This column was first published April 16, 2011
Surprisingly, I’ve been able to lay my hands on everything I’ll need to get on the water this spring. I still have to dig into various nooks, crannies, bins and closets to get camping gear organized, but I plan to get on the water before I have the desire to sleep on the cold ground.
I waited for a warm day (last Sunday) before I dragged out the kayaks to get them spruced up for paddling season. I was lucky this year; all they needed was a good detailing and a polishing.
To me the spring cleaning goes easier if I set up a couple of sawhorses in the driveway, put foam V-blocks on top of them and place a kayak on the blocks.
Next the boat gets a critical eyeballing. Are the perimeter deck lines and bungees looking strong? Are the recessed fittings tightly secured to the hull? Are they full of dried mud or seaweed? The toggle lines (those things with handles at each end of the boat) are often candidates for replacement. Give them a good inspection, replace the lines if there’s any question.
What’s it look like under the deck and inside the hatches? Check the foot braces while you’ve got your head inside. You may want to pull them out in preparation for the next step, which involves water.
Run some water into the cockpit. Raise the bow of the boat with a block and check to see whether any water is seeping past the bulkhead into the stern compartment. Then raise the stern and see whether the forward bulkhead is watertight. You may want to try this with the boat on its sides as well.
If you detect seepage, you need to get a tube of sealant and run a bead around both sides of the bulkheads. I’ve seen Lexel, Sikaflex and 3M 5200 advertised, but fortunately I’ve not had to use them, so I can’t say which is best.
Next, you’ll need to give the boat a good washing inside and out. Use a mild detergent and warm water and a sponge and attack last year’s grime. Then hose out the suds, rinse off the outside and dust off the water with a towel.
When the hull’s dry it’s time to apply a coat of marine wax, or in the case of a plastic-poly hull, a UV inhibitor such as 303 Protectant. Don’t forget to use the 303 on your rubber hatch covers.
Two seasons ago, in a moment of wild ambition, I pulled the deck lines from my two composite kayaks, removed all the recessed fittings and gave their recesses and the decks a thorough cleaning and waxing. That turned out to be a project. With the deck lines off, though, cleaning and waxing was much easier.
Here’s a hint when you get to removing and reinstalling the lines: Use a pair of locking pliers, preferably needle nose. You may also need a regular pair to pull on the end of the line to get enough free line to untie the overhand knot that keeps the lines in place. You’ll notice there isn’t any extra line; the knot is at the very end.
Pull on the line to get some slack and cinch it with the locking pliers. That way you can untie the knot to remove the perimeter lines. You’ll need to reverse this process to be able to retie the knot when you reinstall the lines.

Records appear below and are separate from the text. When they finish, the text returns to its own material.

-- ==== Sys2Proof/Machine/Operands.lean ====
section
/-! DEFINITION. The values the engine builds from operands and registers (R62): port addresses, the bytes written to the
controller, slave addresses, required buffer sizes, and the little-endian byte forms of R43. -/

namespace Sys2Proof.Machine

/-- `port(OFF) = (BASE + zext_16(OFF)) mod 2^16` (R42). -/
def portAt (base : Port) (off : Byte) : Port := base + off.setWidth 16

/-- The status port. -/
def State.stsPort (s : State) : Port := portAt s.base s.cfg.offSts

/-- The control port. -/
def State.ctlPort (s : State) : Port := portAt s.base s.cfg.offCtl

/-- The command port of the controller. -/
def State.cmdPort (s : State) : Port := portAt s.base s.cfg.offCmd

/-- The address port. -/
def State.addrPort (s : State) : Port := portAt s.base s.cfg.offAddr

/-- The data-low port. -/
def State.dat0Port (s : State) : Port := portAt s.base s.cfg.offDat0

/-- `ADDRBYTE(slave) = ((slave << 1) | 1)` at 8 bits (R66, R89). -/
def addrByte (slave : SlaveAddr) : Byte := (slave.setWidth 8 <<< 1) ||| 1#8

/-- The slave address of a slot, `0x50 + SLOT` (R113). -/
def slotSlave (slot : Nat) : SlaveAddr := slaveFirst + BitVec.ofNat 7 slot

/-- The command byte of an acquisition read, `IDX[7:0]` (R49, R116). -/
def idxByte (idx : Nat) : Byte := BitVec.ofNat 8 idx

/-- The output buffer size CTLB requires, `8 * SPDIMG_SIZE` (R163). -/
def ctlbSize : Nat := nSlots * spdImgSize

/-- The output buffer size CTLA requires, RTR_SIZE (R163). -/
def ctlaSize (p : Params) : Nat := p.rtrSize

/-- `le16(lo, hi)` (R6, R43). -/
def le16 (lo hi : Byte) : BitVec 16 := lo.setWidth 16 ||| (hi.setWidth 16 <<< 8)

/-- The two bytes of a 16-bit value, the low byte first (R43). -/
def leBytes16 (v : BitVec 16) : List Byte := [v.extractLsb' 0 8, v.extractLsb' 8 8]

/-- The eight bytes of a 64-bit value, the low byte first (R43). -/
def leBytes64 (v : BitVec 64) : List Byte := (List.range 8).map fun k => v.extractLsb' (8 * k) 8

/-- A flag as a byte, 0x01 or 0x00 (R70, R71). -/
def flagByte (b : Bool) : Byte := if b then 0x01#8 else 0x00#8

/-- The number of an outcome (R180). -/
def OutcomeCode.code : OutcomeCode → Byte
  | .success => 0#8
  | .controllerNotFound => 1#8
  | .busTimeout => 2#8
  | .transactionError => 3#8
  | .invalidBufferSize => 4#8
  | .unsupportedRequest => 5#8
  | .invalidImage => 6#8

end Sys2Proof.Machine
end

It may sound like a lot of work, and some of my paddling friends shy far away from this type of preseason routine. But I get a good feeling about hopping into a nice clean boat in the spring — a fresh start to a new season on the water.
P.S.
The bright, reflective orange graphic accompanying this piece is of a sticker every kayak, canoe and rowboat owner should have stuck in their boat. A product of Operation Paddle Smart (a collaborative between the U.S. Coast Guard, the U.S. Power Squadron and the Coast Guard Auxiliary), it will help search-and-rescue respondents quickly determine whether they are looking for a body in the water or that the boat has simply drifted off to sea. The owner’s name and telephone numbers allow the Coast Guard, for example, to immediately call the numbers provided and determine whether he or she needs assistance.

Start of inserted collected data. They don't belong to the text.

-- ==== Sys2Proof/Machine/Decoder.lean ====
section
/-! DEFINITION. The SPD Decoder (42_spd_decoder.md): `summarize` as a pure function of a record, its serialised form,
and the command SUMM. -/

namespace Sys2Proof.Machine

/-- `img_byte(I, o)`: the bounds-checked read, 0 where the offset is absent (R132). -/
def SpdImage.byteAt (im : SpdImage) (o : Nat) : Byte := if o < im.length then im.bytes.read o else 0#8

/-- The 16-bit little-endian field at offsets o and o+1 (R68, R136). -/
def SpdImage.field16 (im : SpdImage) (o : Nat) : BitVec 16 := le16 (im.byteAt o) (im.byteAt (o + 1))

/-- The record `SpdSummary` (R71, R138). -/
structure SpdSummary where
  typeTag : Byte
  typeRaw : Byte
  banks : BitVec 3
  density : BitVec 5
  sizeMB : BitVec 64
  mfgSpecified : Bool
  mfg0 : Byte
  mfg1 : Byte
  tCL : BitVec 16
  tRCD : BitVec 16
  tRP : BitVec 16
  tRAS : BitVec 16
deriving DecidableEq, Repr

/-- `b4[2:0]`, the bank count minus 1 (R69, R134). -/
def banksField (b4 : Byte) : BitVec 3 := b4.extractLsb' 0 3

/-- `b4[7:3]`, the density exponent (R69, R134). -/
def densityField (b4 : Byte) : BitVec 5 := b4.extractLsb' 3 5

/-- `(1 << density) * (banks+1) * 256` in unsigned 64-bit arithmetic (R135). -/
def moduleSize (density : BitVec 5) (banks : BitVec 3) : BitVec 64 :=
  (1#64 <<< density.toNat) * (banks.setWidth 64 + 1#64) * 256#64

/-- `summarize(I)` (R131 to R138). -/
def summarize (im : SpdImage) : SpdSummary where
  typeTag := (ddrType (im.byteAt 2)).tag
  typeRaw := im.byteAt 2
  banks := banksField (im.byteAt 4)
  density := densityField (im.byteAt 4)
  sizeMB := moduleSize (densityField (im.byteAt 4)) (banksField (im.byteAt 4))
  mfgSpecified := im.byteAt 320 != 0#8
  mfg0 := im.byteAt 320
  mfg1 := im.byteAt 321
  tCL := im.field16 18
  tRCD := im.field16 20
  tRP := im.field16 22
  tRAS := im.field16 24

/-- The 24 bytes of a serialised summary (R71). -/
def SpdSummary.bytes (m : SpdSummary) : List Byte :=
  [m.typeTag, m.typeRaw, m.banks.setWidth 8, m.density.setWidth 8] ++ leBytes64 m.sizeMB ++
    [flagByte m.mfgSpecified, m.mfg0, m.mfg1, 0#8] ++
    leBytes16 m.tCL ++ leBytes16 m.tRCD ++ leBytes16 m.tRP ++ leBytes16 m.tRAS

/-- The response of SUMM to the record of its slot: InvalidImage for a record that is not valid, else its summary
(R140). -/
def State.respondSummary (s : State) (im : SpdImage) : State :=
  if im.valid then s.respond .success (summarize im).bytes else s.respond .invalidImage []

/-- SUMM slot (R140). -/
def execSumm (slot : BitVec 3) (s : State) : Host.Outcome State Fault Refusal :=
  .next (s.respondSummary (s.image slot))

end Sys2Proof.Machine
end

With the cost of a responding helicopter at around $2,000 per hour and immense expenses associated with search and rescue, it’s an effort to help prevent unnecessary responses.
The stickers are free and can be obtained at Coast Guard stations, from members of the U.S. Power Squadron, Coast Guard Auxiliary members and some harbor masters. Get one, put your name and numbers on it with a waterproof marker and stick it in your boat in a visible place.